(Stored data)
-- ==== Sys2Proof/Tests/Slice0.lean ====
section
/-! SUPPORT. The model's own tests: ill-formed commands that the check of WellFormed refuses, and for each statement of
Certificates/Slice0/Obligations.lean whose clauses have hypotheses, states and operands that meet them together. -/

namespace Sys2Proof.Tests

-- The tests are evaluated one after the other: together their evaluations ask for more threads than a check may have.
set_option Elab.async false

open Sys2Proof Sys2Proof.Machine

/-! ## Well-formed commands -/

/-- A frame whose header fields all have the highest value they can hold. -/
def widestFrame : Frame :=
  { type := 15, vc := 15, dst := 4095, src := 4095, ctx := 15, gen := 2 ^ 32 - 1, crc := 2 ^ 32 - 1, seq := 2 ^ 24 - 1
    addr := 2 ^ 48 - 1, arg := 2 ^ 48 - 1, ver := 255, data := List.replicate 256 255, row := .exactSum 65535 (2 ^ 40 - 1) 0 [-2 ^ 63, 2 ^ 63 - 1] }

/-- Commands with every operand at the end of its range. -/
def wellFormed : List Instr :=
  [.stuEpochOffsetWrite .q (2 ^ 64 - 1), .fclStickyAck .q 1023, .fclForce .k 1023, .wireFault .q 1023, .faultBroadcast .q 1023,
   .faultOccurrence .q 1023 7, .tileEnd 383, .mma 383, .st 0, .groupOverLimit 383, .headCheck .q .mgmt, .headCheck .q (.ctx 15 31),
   .examination .k (.ctx 0 0), .doorbell widestFrame, .windowStart .q 255, .thermalTrip .k 255, .idleGating .q 16, .domainWake .k 16,
   .strokeExchangeSend .q 8 15, .strokeExchangeSend .q 3 15, .strokeExchangeReceive .k 8 15 (2 ^ 256 - 1), .strokeRefEdge 15,
   .siphonBlockReceive .q (2 ^ 41 - 1) (List.replicate 256 255) (2 ^ 32 - 1) 1, .capabilityExchange .q 4 (2 ^ 512 - 1),
   .portDown .q 4 7, .portRetrain .q 4, .creditReturn .q 4 15 1, .readReq .q 4 widestFrame,
   .rowRequest .q 0 { type := 5, row := .request 65535 [2 ^ 40 - 1] }, .rowReply .q 0 { type := 5, row := .reply 65535 (2 ^ 40 - 1) [255] },
   .stagingRecord .q 0 { type := 5, row := .staged 65535 (2 ^ 40 - 1) 0 [] },
   .migrationCopy .q 0 { type := 5, row := .copy 65535 (2 ^ 40 - 1) [255] [2 ^ 63 - 1] },
   .ackSend .q 4095, .heartbeatMissed .q 3, .scrubComplete .q 16, .mapDrain .q 15, .captureFold 7, .wellheadDegraded 7 15,
   .collectiveDeadline .q 65535, .migrationSwitch .q 65535, .rowMoveComplete 7 (2 ^ 40 - 1), .patrol .q 11 (2 ^ 28 - 1) 4, .railFail 1,
   .railFail 7, .romEntry .q 3 true, .trainingStepTimeout .q 5, .mgmtStatus 127, .mgmtPacket 127 [255], .mgmtReply 127 255,
   .mgmtRecovery 127 255 (2 ^ 32 - 1) [255], .setdasa 127 127, .setmwl 127 65535, .rstact 127 255]

/-- For each check of `Frame.wf` and `RowBody.wf` a frame that breaks it and no other. -/
def illFormedFrames : List Frame :=
  [{ type := 16 }, { type := 0, vc := 16 }, { type := 0, dst := 4096 }, { type := 0, src := 4096 }, { type := 0, ctx := 16 },
    { type := 0, gen := 2 ^ 32 }, { type := 0, crc := 2 ^ 32 }, { type := 0, seq := 2 ^ 24 }, { type := 0, addr := 2 ^ 48 },
    { type := 0, arg := 2 ^ 48 }, { type := 0, ver := 256 }, { type := 0, data := List.replicate 255 0 }, { type := 0, data := List.replicate 257 0 }, { type := 0, data := 256 :: List.replicate 255 0 },
    { type := 5, row := .request 65536 [] }, { type := 5, row := .request 0 [2 ^ 40] }, { type := 5, row := .reply 65536 0 [] },
    { type := 5, row := .reply 0 (2 ^ 40) [] }, { type := 5, row := .reply 0 0 [256] }, { type := 5, row := .exactSum 65536 0 0 [] },
    { type := 5, row := .exactSum 0 (2 ^ 40) 0 [] }, { type := 5, row := .exactSum 0 0 0 [2 ^ 63] },
    { type := 5, row := .exactSum 0 0 0 [-2 ^ 63 - 1] }, { type := 5, row := .staged 65536 0 0 [] }, { type := 5, row := .staged 0 (2 ^ 40) 0 [] },
    { type := 5, row := .copy 65536 0 [] [] }, { type := 5, row := .copy 0 (2 ^ 40) [] [] }, { type := 5, row := .copy 0 0 [256] [] },
    { type := 5, row := .copy 0 0 [] [2 ^ 63] }]

/-- For each check of `Instr.wf` and `RingRef.wf` a command that breaks it and no other. -/
def illFormed : List Instr :=
  [.stuEpochOffsetWrite .q (2 ^ 64), .fclStickyAck .q 1024, .fclForce .k 1024, .wireFault .q 1024, .faultBroadcast .q 1024,
   .faultOccurrence .q 1024 7, .tileEnd 384, .mma 384, .st 384, .groupOverLimit 384, .headCheck .q (.ctx 16 0), .examination .q (.ctx 0 32),
   .windowStart .q 256, .thermalTrip .k 256, .idleGating .q 17, .domainWake .k 17, .strokeExchangeSend .q 4 0, .strokeExchangeSend .q 9 0, .strokeExchangeSend .q 0 16,
   .strokeExchangeReceive .q 4 0 0, .strokeExchangeReceive .q 0 16 0, .strokeExchangeReceive .q 0 0 (2 ^ 256), .strokeRefEdge 16,
   .siphonBlockReceive .q (2 ^ 41) (List.replicate 256 0) 0 1, .siphonBlockReceive .q 0 (List.replicate 255 0) 0 1,
   .siphonBlockReceive .q 0 (List.replicate 256 256) 0 1, .siphonBlockReceive .q 0 (List.replicate 256 0) (2 ^ 32) 1,
   .capabilityExchange .q 5 0, .capabilityExchange .q 0 (2 ^ 512), .portDown .q 5 0, .portDown .q 0 8, .portRetrain .q 5,
   .creditReturn .q 5 0 1, .creditReturn .q 0 (2 ^ 33) 1, .readReq .q 5 { type := 0 }, .ackSend .q 4096, .heartbeatMissed .q 4,
   .scrubComplete .q 17, .mapDrain .q 16, .captureFold 8, .wellheadDegraded 8 0, .wellheadDegraded 0 16, .collectiveDeadline .q 65536,
   .migrationSwitch .q 65536, .rowMoveComplete 8 0, .rowMoveComplete 0 (2 ^ 40), .patrol .q 12 0 0, .patrol .q 0 (2 ^ 28) 0, .patrol .q 0 0 5,
   .railFail 0, .railFail 8, .romEntry .q 4 true, .trainingStepTimeout .q 6, .mgmtStatus 128, .mgmtPacket 128 [], .mgmtPacket 0 [256],
   .mgmtReply 128 0, .mgmtReply 0 256, .mgmtRecovery 128 0 0 [], .mgmtRecovery 0 256 0 [], .mgmtRecovery 0 0 (2 ^ 32) [],
   .mgmtRecovery 0 0 0 [256], .setdasa 128 0, .setdasa 0 128, .setmwl 128 0, .setmwl 0 65536, .rstact 128 0, .rstact 0 256]

theorem test_wellFormed_accepted : wellFormed.all Instr.wf = true := by decide +kernel

theorem test_illFormed_refused : (illFormed ++ illFormedFrames.map Instr.doorbell).all (fun i => !i.wf) = true := by decide +kernel

/-! ## States and commands for the witnesses -/

/-- A packet of one payload unit: the opcode in its header, and payload fields as (first bit counted from payload unit 0, width,
value). -/
def packet (op : Nat) (fields : List (Nat × Nat × Nat)) : Nat :=
  place op 0 16 + place 1 112 16 + total (fields.map fun f => place f.2.2 (512 + f.1) f.2.1)

/-- An admitted command of context 0 in execution, with that packet and the records that its examination read. -/
def command (op : Nat) (fields : List (Nat × Nat × Nat)) (records : List Nat := []) : Cmd :=
  { id := 1, ring := .ctx 0 0, packet := packet op fields, ctx := some 0
    exam := { records := records.map fun v => { cxa := 0, len := 64, value := v } } }

/-- The same command acting in both halves, its copy received (R31). -/
def inBoth (c : Cmd) : Cmd := { c with twoHalf := true, mirrored := true }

_About this task_.
Of the entries above, transcribe exactly those lines that fall between the line containing "open Sys2Proof Sys2Proof.Machine" and the line containing "def wellFormed : List", together with those two lines.

_Final answer_.
open Sys2Proof Sys2Proof.Machine

/-! ## Well-formed commands -/

/-- A frame whose header fields all have the highest value they can hold. -/
def widestFrame : Frame :=
  { type := 15, vc := 15, dst := 4095, src := 4095, ctx := 15, gen := 2 ^ 32 - 1, crc := 2 ^ 32 - 1, seq := 2 ^ 24 - 1
    addr := 2 ^ 48 - 1, arg := 2 ^ 48 - 1, ver := 255, data := List.replicate 256 255, row := .exactSum 65535 (2 ^ 40 - 1) 0 [-2 ^ 63, 2 ^ 63 - 1] }

/-- Commands with every operand at the end of its range. -/
def wellFormed : List Instr :=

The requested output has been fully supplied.